Use a Hapi response toolkit to strip sensitive headers and fields before any data is returned or logged:

const sanitize = (payload, auth) => {
  const { credentials, ...safeAuth } = auth || {};
  // Remove any auth-derived keys from payload if present
  if (payload && typeof payload === 'object') {
    const cleaned = { ...payload };
    delete cleaned.authToken;
    delete cleaned.sessionId;
    return cleaned;
  }
  return payload;
};

server.ext('onPreResponse', (request, h) => {
  const response = request.response;
  if (response.variety === 'view' || (response.variety === 'response' && response.source && typeof response.source.payload === 'object')) {
    const payload = response.source.payload || response.source;
    response.variety = 'response';
    response.response = sanitize(payload, request.auth.credentials);
  }
  return h.continue;
});

General practices

  • Never log request.auth or any object that contains credentials.
  • Configure CORS to avoid leaking headers that include authorization context to browser-based LLM tools.
  • Use schema validation (e.g., Joi) to ensure outbound payloads do not contain unexpected auth-derived properties.
  • Apply the same sanitization logic to error handlers to prevent credentials from appearing in stack traces returned to clients.
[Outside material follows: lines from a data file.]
-- ==== Sys2Proof/Machine/RegMap.lean ====
section
/-! DEFINITION. The set-up register map: every register of chapter 19 with its page, offset, width and fields, as the tables of the chapters list them. -/

namespace Sys2Proof.Machine

/-- Access types of Table 0.4. -/
inductive Acc where
  | rw | ro | w1c | w1s | wo | rwx
  deriving DecidableEq, Repr

/-- Register pages (Table 19.1). -/
inductive Page where
  | glb | mbx | mp | pwr | weir | clk | svc | lnkd | topo | eth | dbg | cku | cxs | tide | hscd | sec | hiu | lnkp | ge | hscs | core | seCfg
  deriving DecidableEq, Repr

/-- A set-up register (R497). -/
inductive Reg where
  | coreReset
  | coreMeRowmap
  | coreMeStatus
  | coreMeFrzFeed
  | coreMeFrzDrain
  | coreMePasses
  | spmStatus
  | spmAllocFail
  | spmCorr
  | spmEvents
  | spmEscalate
  | spmDredge
  | vuStatus
  | vuBatches
  | tideCoreFwd
  | tideCoreResend
  | tideCoreHeld
  | sfuUdir
  | seCmpCoded
  | seCmpRaw
  | seCmpZero
  | seCmpDamage
  | seTslot
  | seStrm
  | seqSlot
  | seqSwitches
  | seqEvents
  | seqBar
  | spmHt
  | ckuTransient
  | ckuLasting
  | ckuAuditStall
  | ckuSuspect
  | ckuCtxCfg
  | seCmpCtxCfg
  | cxsCtxCfg
  | cxsCtxState
  | tmoDike
  | tmoSluice
  | tmoTideBreak
  | tmoProgress
  | tmoSeq
  | tmoBarrier
  | tmoLinkRsp
  | tmoHb
  | cxsWdog
  | tideCtx
  | tideCommit
  | hscPtRoot
  | hscPtInval
  | hscPtFault
  | hscScrub
  | hscStackStatus
  | hscStackCorr
  | hscStackBad
  | hscStackCtl
  | geStatus
  | geRows
  | geRemote
  | geBags
  | geEvents
  | lnkStatus
  | lnkCtl
  | lnkLanes
  | lnkFec
  | lnkReplay
  | lnkDrop
  | lnkTimeNow
  | lnkTimeCtl
  | lnkTimeOffset
  | lnkTimeNext
  | topoPlanStatus
  | topoPlanSeq
  | topoEdgeDrop
  | topoUnreach
  | topoPlanKey
  | topoPort
  | topoCtxBlock
  | hiuCtxCtl
  | hiuSqBase
  | hiuCqBase
  | hiuAuditBase
  | hiuAuditWb
  | hiuCtxState
  | hiuCtxAudit
  | hiuWinBase
  | hiuEvents
  | hiuVfRange
  | mbxCmd
  | mbxBuf
  | mbxLen
  | mbxStatus
  | mbxDiscard
  | mbxVec
  | mbxDumpBuf
  | ethPort
  | ethTgt
  | ethDiag
  | ethDiagKey
  | mpReset
  | mpDumpStatus
  | secStatus
  | secChallenge
  | secOwnerKey
  | secSwitchRoot
  | secKeyx
  | secTgtKey
  | secCtxCfg
  | pwrInput
  | pwrCap
  | pwrSupply
  | pwrTherm
  | weirSlew
  | weirCtl
  | weirStatus
  | weirUnheld
  | clkCore
  | clkRef
  | clkField
  | svcStatus
  | svcCtl
  | svcPort
  | glbId
  | glbSerial
  | glbFwVersion
  | glbStatus
  | glbExpert
  | glbAccess
  | glbScratch
  | dbgStatus
  | dbgSpmSel
  | dbgSpmRow
  deriving DecidableEq, Repr

/-- Where a page lies: base, instances, stride between instances and size (Table 19.1). -/
def Page.place : Page → Nat × Nat × Nat × Nat
  | .glb => (0x0, 1, 0x0, 0x1000)
  | .mbx => (0x1000, 1, 0x0, 0x1000)
  | .mp => (0x2000, 1, 0x0, 0x1000)
  | .pwr => (0x3000, 1, 0x0, 0x1000)
  | .weir => (0x4000, 1, 0x0, 0x1000)
  | .clk => (0x5000, 1, 0x0, 0x1000)
  | .svc => (0x6000, 1, 0x0, 0x1000)
  | .lnkd => (0x7000, 1, 0x0, 0x1000)
  | .topo => (0x8000, 1, 0x0, 0x2000)
  | .eth => (0xA000, 1, 0x0, 0x2000)
  | .dbg => (0xC000, 1, 0x0, 0x4000)
  | .cku => (0x10000, 1, 0x0, 0x2000)
  | .cxs => (0x14000, 1, 0x0, 0x4000)
  | .tide => (0x18000, 1, 0x0, 0x4000)
  | .hscd => (0x20000, 1, 0x0, 0x4000)
  | .sec => (0x24000, 1, 0x0, 0x4000)
  | .hiu => (0x40000, 1, 0x0, 0x20000)
  | .lnkp => (0x80000, 8, 0x1000, 0x1000)
  | .ge => (0x90000, 16, 0x1000, 0x1000)
  | .hscs => (0xA0000, 20, 0x1000, 0x1000)
  | .core => (0x100000, 192, 0x4000, 0x4000)
  | .seCfg => (0x1C000, 1, 0x0, 0x4000)

/-- Every page. -/
def Page.all : List Page := [.glb, .mbx, .mp, .pwr, .weir, .clk, .svc, .lnkd, .topo, .eth, .dbg, .cku, .cxs, .tide, .hscd, .sec, .hiu, .lnkp, .ge, .hscs, .core, .seCfg]

/-- Number, page, offset in the page, entries, stride between entries and width of a register. -/
structure RInfo where
  num : Nat
  page : Page
  off : Nat
  entries : Nat
  stride : Nat
  width : Nat
  deriving DecidableEq, Repr

/-- The register list (Table 19.2 on). -/
def Reg.info : Reg → RInfo
  | .coreReset => ⟨0, .core, 0x0, 1, 0, 32⟩
  | .coreMeRowmap => ⟨1, .core, 0x200, 1, 0, 32⟩
  | .coreMeStatus => ⟨2, .core, 0x204, 1, 0, 32⟩
  | .coreMeFrzFeed => ⟨3, .core, 0x208, 1, 0, 32⟩
  | .coreMeFrzDrain => ⟨4, .core, 0x20C, 1, 0, 32⟩
  | .coreMePasses => ⟨5, .core, 0x210, 1, 0, 32⟩
  | .spmStatus => ⟨6, .core, 0x300, 1, 0, 32⟩
  | .spmAllocFail => ⟨7, .core, 0x304, 1, 0, 32⟩
  | .spmCorr => ⟨8, .core, 0x308, 1, 0, 32⟩
  | .spmEvents => ⟨9, .core, 0x30C, 1, 0, 32⟩
  | .spmEscalate => ⟨10, .core, 0x310, 1, 0, 32⟩
  | .spmDredge => ⟨11, .core, 0x314, 1, 0, 32⟩
  | .vuStatus => ⟨12, .core, 0x400, 1, 0, 32⟩
  | .vuBatches => ⟨13, .core, 0x404, 1, 0, 32⟩
  | .tideCoreFwd => ⟨14, .core, 0x500, 1, 0, 32⟩
  | .tideCoreResend => ⟨15, .core, 0x504, 1, 0, 32⟩
  | .tideCoreHeld => ⟨16, .core, 0x508, 1, 0, 32⟩
  | .sfuUdir => ⟨17, .core, 0x600, 64, 8, 64⟩
  | .seCmpCoded => ⟨18, .core, 0x800, 1, 0, 32⟩
  | .seCmpRaw => ⟨19, .core, 0x804, 1, 0, 32⟩
  | .seCmpZero => ⟨20, .core, 0x808, 1, 0, 32⟩
  | .seCmpDamage => ⟨21, .core, 0x80C, 1, 0, 32⟩
  | .seTslot => ⟨22, .core, 0xA00, 64, 8, 64⟩
  | .seStrm => ⟨23, .core, 0xC00, 32, 8, 64⟩
  | .seqSlot => ⟨24, .core, 0xD00, 4, 8, 64⟩
  | .seqSwitches => ⟨25, .core, 0xD20, 1, 0, 32⟩
  | .seqEvents => ⟨26, .core, 0xD24, 1, 0, 32⟩
  | .seqBar => ⟨27, .core, 0xE00, 64, 8, 64⟩
  | .spmHt => ⟨28, .core, 0x1000, 256, 16, 128⟩
  | .ckuTransient => ⟨29, .cku, 0x0, 1, 0, 32⟩
  | .ckuLasting => ⟨30, .cku, 0x4, 1, 0, 32⟩
  | .ckuAuditStall => ⟨31, .cku, 0x8, 1, 0, 32⟩
  | .ckuSuspect => ⟨32, .cku, 0x10, 6, 4, 32⟩
  | .ckuCtxCfg => ⟨33, .cku, 0x1000, 1024, 4, 32⟩
  | .seCmpCtxCfg => ⟨34, .seCfg, 0x2000, 1024, 4, 32⟩
  | .cxsCtxCfg => ⟨35, .cxs, 0x0, 1024, 4, 32⟩
  | .cxsCtxState => ⟨36, .cxs, 0x1000, 1024, 4, 32⟩
  | .tmoDike => ⟨37, .cxs, 0x2000, 1, 0, 32⟩
  | .tmoSluice => ⟨38, .cxs, 0x2004, 1, 0, 32⟩
  | .tmoTideBreak => ⟨39, .cxs, 0x2008, 1, 0, 32⟩
  | .tmoProgress => ⟨40, .cxs, 0x200C, 1, 0, 32⟩
  | .tmoSeq => ⟨41, .cxs, 0x2010, 1, 0, 32⟩
  | .tmoBarrier => ⟨42, .cxs, 0x2014, 1, 0, 32⟩
  | .tmoLinkRsp => ⟨43, .cxs, 0x2018, 1, 0, 32⟩
  | .tmoHb => ⟨44, .cxs, 0x201C, 1, 0, 32⟩
  | .cxsWdog => ⟨45, .cxs, 0x2020, 1, 0, 32⟩
  | .tideCtx => ⟨46, .tide, 0x0, 1024, 8, 64⟩
  | .tideCommit => ⟨47, .tide, 0x2000, 1024, 4, 32⟩
  | .hscPtRoot => ⟨48, .hscd, 0x0, 1024, 8, 64⟩
  | .hscPtInval => ⟨49, .hscd, 0x2000, 1, 0, 32⟩
  | .hscPtFault => ⟨50, .hscd, 0x2008, 1, 0, 64⟩
  | .hscScrub => ⟨51, .hscd, 0x2010, 1, 0, 32⟩
  | .hscStackStatus => ⟨52, .hscs, 0x0, 1, 0, 32⟩
  | .hscStackCorr => ⟨53, .hscs, 0x8, 1, 0, 32⟩
  | .hscStackBad => ⟨54, .hscs, 0x10, 1, 0, 64⟩
  | .hscStackCtl => ⟨55, .hscs, 0x18, 1, 0, 32⟩
  | .geStatus => ⟨56, .ge, 0x0, 1, 0, 32⟩
  | .geRows => ⟨57, .ge, 0x4, 1, 0, 32⟩
  | .geRemote => ⟨58, .ge, 0x8, 1, 0, 32⟩
  | .geBags => ⟨59, .ge, 0xC, 1, 0, 32⟩
  | .geEvents => ⟨60, .ge, 0x10, 1, 0, 32⟩
  | .lnkStatus => ⟨61, .lnkp, 0x0, 1, 0, 32⟩
  | .lnkCtl => ⟨62, .lnkp, 0x4, 1, 0, 32⟩
  | .lnkLanes => ⟨63, .lnkp, 0x8, 1, 0, 128⟩
  | .lnkFec => ⟨64, .lnkp, 0x18, 1, 0, 64⟩
  | .lnkReplay => ⟨65, .lnkp, 0x20, 1, 0, 32⟩
  | .lnkDrop => ⟨66, .lnkp, 0x24, 1, 0, 32⟩
  | .lnkTimeNow => ⟨67, .lnkd, 0x0, 1, 0, 64⟩
  | .lnkTimeCtl => ⟨68, .lnkd, 0x8, 1, 0, 32⟩
  | .lnkTimeOffset => ⟨69, .lnkd, 0x10, 1, 0, 64⟩
  | .lnkTimeNext => ⟨70, .lnkd, 0x18, 1, 0, 64⟩
  | .topoPlanStatus => ⟨71, .topo, 0x0, 1, 0, 32⟩
  | .topoPlanSeq => ⟨72, .topo, 0x8, 1, 0, 64⟩
  | .topoEdgeDrop => ⟨73, .topo, 0x10, 1, 0, 32⟩
  | .topoUnreach => ⟨74, .topo, 0x14, 1, 0, 32⟩
  | .topoPlanKey => ⟨75, .topo, 0x40, 8, 8, 64⟩
  | .topoPort => ⟨76, .topo, 0x100, 8, 32, 256⟩
  | .topoCtxBlock => ⟨77, .topo, 0x1000, 1024, 4, 32⟩
  | .hiuCtxCtl => ⟨78, .hiu, 0x10000, 1024, 64, 64⟩
  | .hiuSqBase => ⟨79, .hiu, 0x10008, 1024, 64, 64⟩
  | .hiuCqBase => ⟨80, .hiu, 0x10010, 1024, 64, 64⟩
  | .hiuAuditBase => ⟨81, .hiu, 0x10018, 1024, 64, 64⟩
  | .hiuAuditWb => ⟨82, .hiu, 0x10020, 1024, 64, 64⟩
  | .hiuCtxState => ⟨83, .hiu, 0x10028, 1024, 64, 64⟩
  | .hiuCtxAudit => ⟨84, .hiu, 0x10030, 1024, 64, 64⟩
  | .hiuWinBase => ⟨85, .hiu, 0x0, 1, 0, 64⟩
  | .hiuEvents => ⟨86, .hiu, 0x8, 1, 0, 32⟩
  | .hiuVfRange => ⟨87, .hiu, 0x100, 31, 4, 32⟩
  | .mbxCmd => ⟨88, .mbx, 0x0, 1, 0, 32⟩
  | .mbxBuf => ⟨89, .mbx, 0x8, 1, 0, 64⟩
  | .mbxLen => ⟨90, .mbx, 0x10, 1, 0, 32⟩
  | .mbxStatus => ⟨91, .mbx, 0x18, 1, 0, 32⟩
  | .mbxDiscard => ⟨92, .mbx, 0x20, 1, 0, 32⟩
  | .mbxVec => ⟨93, .mbx, 0x28, 1, 0, 32⟩
  | .mbxDumpBuf => ⟨94, .mbx, 0x30, 1, 0, 64⟩
  | .ethPort => ⟨95, .eth, 0x0, 2, 64, 256⟩
  | .ethTgt => ⟨96, .eth, 0x1000, 32, 64, 512⟩
  | .ethDiag => ⟨97, .eth, 0x800, 1, 0, 32⟩
  | .ethDiagKey => ⟨98, .eth, 0x840, 8, 8, 64⟩
  | .mpReset => ⟨99, .mp, 0x0, 1, 0, 32⟩
  | .mpDumpStatus => ⟨100, .mp, 0x8, 1, 0, 64⟩
  | .secStatus => ⟨101, .sec, 0x0, 1, 0, 32⟩
  | .secChallenge => ⟨102, .sec, 0x20, 4, 8, 64⟩
  | .secOwnerKey => ⟨103, .sec, 0x40, 8, 8, 64⟩
  | .secSwitchRoot => ⟨104, .sec, 0x80, 8, 8, 64⟩
  | .secKeyx => ⟨105, .sec, 0xC0, 1, 0, 32⟩
  | .secTgtKey => ⟨106, .sec, 0x1000, 32, 64, 512⟩
  | .secCtxCfg => ⟨107, .sec, 0x2000, 1024, 4, 32⟩
  | .pwrInput => ⟨108, .pwr, 0x0, 1, 0, 64⟩
  | .pwrCap => ⟨109, .pwr, 0x8, 1, 0, 32⟩
  | .pwrSupply => ⟨110, .pwr, 0x10, 1, 0, 32⟩
  | .pwrTherm => ⟨111, .pwr, 0x18, 1, 0, 64⟩
  | .weirSlew => ⟨112, .weir, 0x0, 1, 0, 32⟩
  | .weirCtl => ⟨113, .weir, 0x4, 1, 0, 32⟩
  | .weirStatus => ⟨114, .weir, 0x8, 1, 0, 32⟩
  | .weirUnheld => ⟨115, .weir, 0xC, 1, 0, 32⟩
  | .clkCore => ⟨116, .clk, 0x0, 1, 0, 32⟩
  | .clkRef => ⟨117, .clk, 0x8, 1, 0, 32⟩
  | .clkField => ⟨118, .clk, 0x10, 4, 4, 32⟩
  | .svcStatus => ⟨119, .svc, 0x0, 1, 0, 32⟩
  | .svcCtl => ⟨120, .svc, 0x4, 1, 0, 32⟩
  | .svcPort => ⟨121, .svc, 0x8, 1, 0, 32⟩
  | .glbId => ⟨122, .glb, 0x0, 1, 0, 64⟩
  | .glbSerial => ⟨123, .glb, 0x8, 1, 0, 64⟩
  | .glbFwVersion => ⟨124, .glb, 0x10, 1, 0, 32⟩
  | .glbStatus => ⟨125, .glb, 0x18, 1, 0, 32⟩
  | .glbExpert => ⟨126, .glb, 0x20, 1, 0, 32⟩
  | .glbAccess => ⟨127, .glb, 0x28, 1, 0, 32⟩
  | .glbScratch => ⟨128, .glb, 0x30, 1, 0, 64⟩
  | .dbgStatus => ⟨129, .dbg, 0x0, 1, 0, 32⟩
  | .dbgSpmSel => ⟨130, .dbg, 0x8, 1, 0, 32⟩
  | .dbgSpmRow => ⟨131, .dbg, 0x100, 1, 0, 2304⟩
By following these patterns, you reduce the surface area for LLM Data Leakage while still allowing legitimate user context to inform AI interactions. middleBrick’s scans can verify that remediation has been applied by checking that authentication-derived fields are absent from documented response schemas and that runtime outputs pass Output Scanning for PII and secrets.

Related CWEs: llmSecurity

CWE IDNameSeverity
CWE-754Improper Check for Unusual or Exceptional Conditions MEDIUM

Frequently Asked Questions

Can an LLM reconstruct credentials from a Basic Auth–protected endpoint that returns user metadata?
Yes, if the endpoint includes authorization-derived fields (such as user ID, role, or custom claims) in its response and that response is supplied to an LLM, the model can repeat or infer credentials. Mitigate by excluding auth-derived fields from responses and by validating outputs before any LLM consumption.
Does enabling TLS fully protect Basic Auth headers from being exposed to LLMs?
TLS protects credentials in transit between client and server, but it does not prevent the server from logging or forwarding those credentials to downstream services or LLMs. You must still sanitize headers and avoid embedding auth context in data sent to LLM endpoints.